● EXERCISE BRIEF
Starting at the top of the entries below, print each line exactly until the line with "s.roleInval := rfl" has been printed too.

_ _ _ _ _ _ _

-- ==== Sys2Proof/Laws/State.lean ====
section
/-! SUPPORT. What each operation on the state leaves as it was, one lemma for each field: every register operation leaves all but
the registers, every memory operation all but memory, a change of a core all but the cores. -/

namespace Sys2Proof.Machine

@[simp] theorem State.setReg_pending (s : State) (a : Nat) (v : Word) : (s.setReg a v).pending = s.pending := rfl
@[simp] theorem State.setReg_freeCount (s : State) (a : Nat) (v : Word) : (s.setReg a v).freeCount = s.freeCount := rfl
@[simp] theorem State.setReg_reply (s : State) (a : Nat) (v : Word) : (s.setReg a v).reply = s.reply := rfl
@[simp] theorem State.setReg_pairs (s : State) (a : Nat) (v : Word) : (s.setReg a v).pairs = s.pairs := rfl
@[simp] theorem State.setReg_onceDone (s : State) (a : Nat) (v : Word) : (s.setReg a v).onceDone = s.onceDone := rfl
@[simp] theorem State.setReg_mem (s : State) (a : Nat) (v : Word) : (s.setReg a v).mem = s.mem := rfl
@[simp] theorem State.setReg_cores (s : State) (a : Nat) (v : Word) : (s.setReg a v).cores = s.cores := rfl
@[simp] theorem State.setReg_roleInval (s : State) (a : Nat) (v : Word) : (s.setReg a v).roleInval = s.roleInval := rfl
@[simp] theorem State.setReg_pshadow (s : State) (a : Nat) (v : Word) : (s.setReg a v).pshadow = s.pshadow := rfl
@[simp] theorem State.setReg_pactive (s : State) (a : Nat) (v : Word) : (s.setReg a v).pactive = s.pactive := rfl
@[simp] theorem State.setReg_badLines (s : State) (a : Nat) (v : Word) : (s.setReg a v).badLines = s.badLines := rfl
@[simp] theorem State.setReg_ccache (s : State) (a : Nat) (v : Word) : (s.setReg a v).ccache = s.ccache := rfl
@[simp] theorem State.setReg_wsFilled (s : State) (a : Nat) (v : Word) : (s.setReg a v).wsFilled = s.wsFilled := rfl
@[simp] theorem State.setReg_pushes (s : State) (a : Nat) (v : Word) : (s.setReg a v).pushes = s.pushes := rfl
@[simp] theorem State.setReg_notices (s : State) (a : Nat) (v : Word) : (s.setReg a v).notices = s.notices := rfl
@[simp] theorem State.setReg_weave (s : State) (a : Nat) (v : Word) : (s.setReg a v).weave = s.weave := rfl
@[simp] theorem State.setReg_events (s : State) (a : Nat) (v : Word) : (s.setReg a v).events = s.events := rfl
@[simp] theorem State.setReg_hist (s : State) (a : Nat) (v : Word) : (s.setReg a v).hist = s.hist := rfl
@[simp] theorem State.setReg_histCount (s : State) (a : Nat) (v : Word) : (s.setReg a v).histCount = s.histCount := rfl
@[simp] theorem State.setReg_jobs (s : State) (a : Nat) (v : Word) : (s.setReg a v).jobs = s.jobs := rfl
@[simp] theorem State.setReg_ingest (s : State) (a : Nat) (v : Word) : (s.setReg a v).ingest = s.ingest := rfl
@[simp] theorem State.setReg_vdec (s : State) (a : Nat) (v : Word) : (s.setReg a v).vdec = s.vdec := rfl
@[simp] theorem State.setReg_isp (s : State) (a : Nat) (v : Word) : (s.setReg a v).isp = s.isp := rfl
@[simp] theorem State.setReg_dram (s : State) (a : Nat) (v : Word) : (s.setReg a v).dram = s.dram := rfl
@[simp] theorem State.setReg_power (s : State) (a : Nat) (v : Word) : (s.setReg a v).power = s.power := rfl
@[simp] theorem State.setReg_rst (s : State) (a : Nat) (v : Word) : (s.setReg a v).rst = s.rst := rfl
@[simp] theorem State.setReg_boot (s : State) (a : Nat) (v : Word) : (s.setReg a v).boot = s.boot := rfl
@[simp] theorem State.setReg_dict (s : State) (a : Nat) (v : Word) : (s.setReg a v).dict = s.dict := rfl
@[simp] theorem State.setReg_host (s : State) (a : Nat) (v : Word) : (s.setReg a v).host = s.host := rfl
@[simp] theorem State.setReg_telem (s : State) (a : Nat) (v : Word) : (s.setReg a v).telem = s.telem := rfl
@[simp] theorem State.setReg_stepRest (s : State) (a : Nat) (v : Word) : (s.setReg a v).stepRest = s.stepRest := rfl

_ _ _ _ _ _ _

● OUTPUT FOR THIS EXERCISE
-- ==== Sys2Proof/Laws/State.lean ====
section
/-! SUPPORT. What each operation on the state leaves as it was, one lemma for each field: every register operation leaves all but
the registers, every memory operation all but memory, a change of a core all but the cores. -/

namespace Sys2Proof.Machine

@[simp] theorem State.setReg_pending (s : State) (a : Nat) (v : Word) : (s.setReg a v).pending = s.pending := rfl
@[simp] theorem State.setReg_freeCount (s : State) (a : Nat) (v : Word) : (s.setReg a v).freeCount = s.freeCount := rfl
@[simp] theorem State.setReg_reply (s : State) (a : Nat) (v : Word) : (s.setReg a v).reply = s.reply := rfl
@[simp] theorem State.setReg_pairs (s : State) (a : Nat) (v : Word) : (s.setReg a v).pairs = s.pairs := rfl
@[simp] theorem State.setReg_onceDone (s : State) (a : Nat) (v : Word) : (s.setReg a v).onceDone = s.onceDone := rfl
@[simp] theorem State.setReg_mem (s : State) (a : Nat) (v : Word) : (s.setReg a v).mem = s.mem := rfl
@[simp] theorem State.setReg_cores (s : State) (a : Nat) (v : Word) : (s.setReg a v).cores = s.cores := rfl
@[simp] theorem State.setReg_roleInval (s : State) (a : Nat) (v : Word) : (s.setReg a v).roleInval = s.roleInval := rfl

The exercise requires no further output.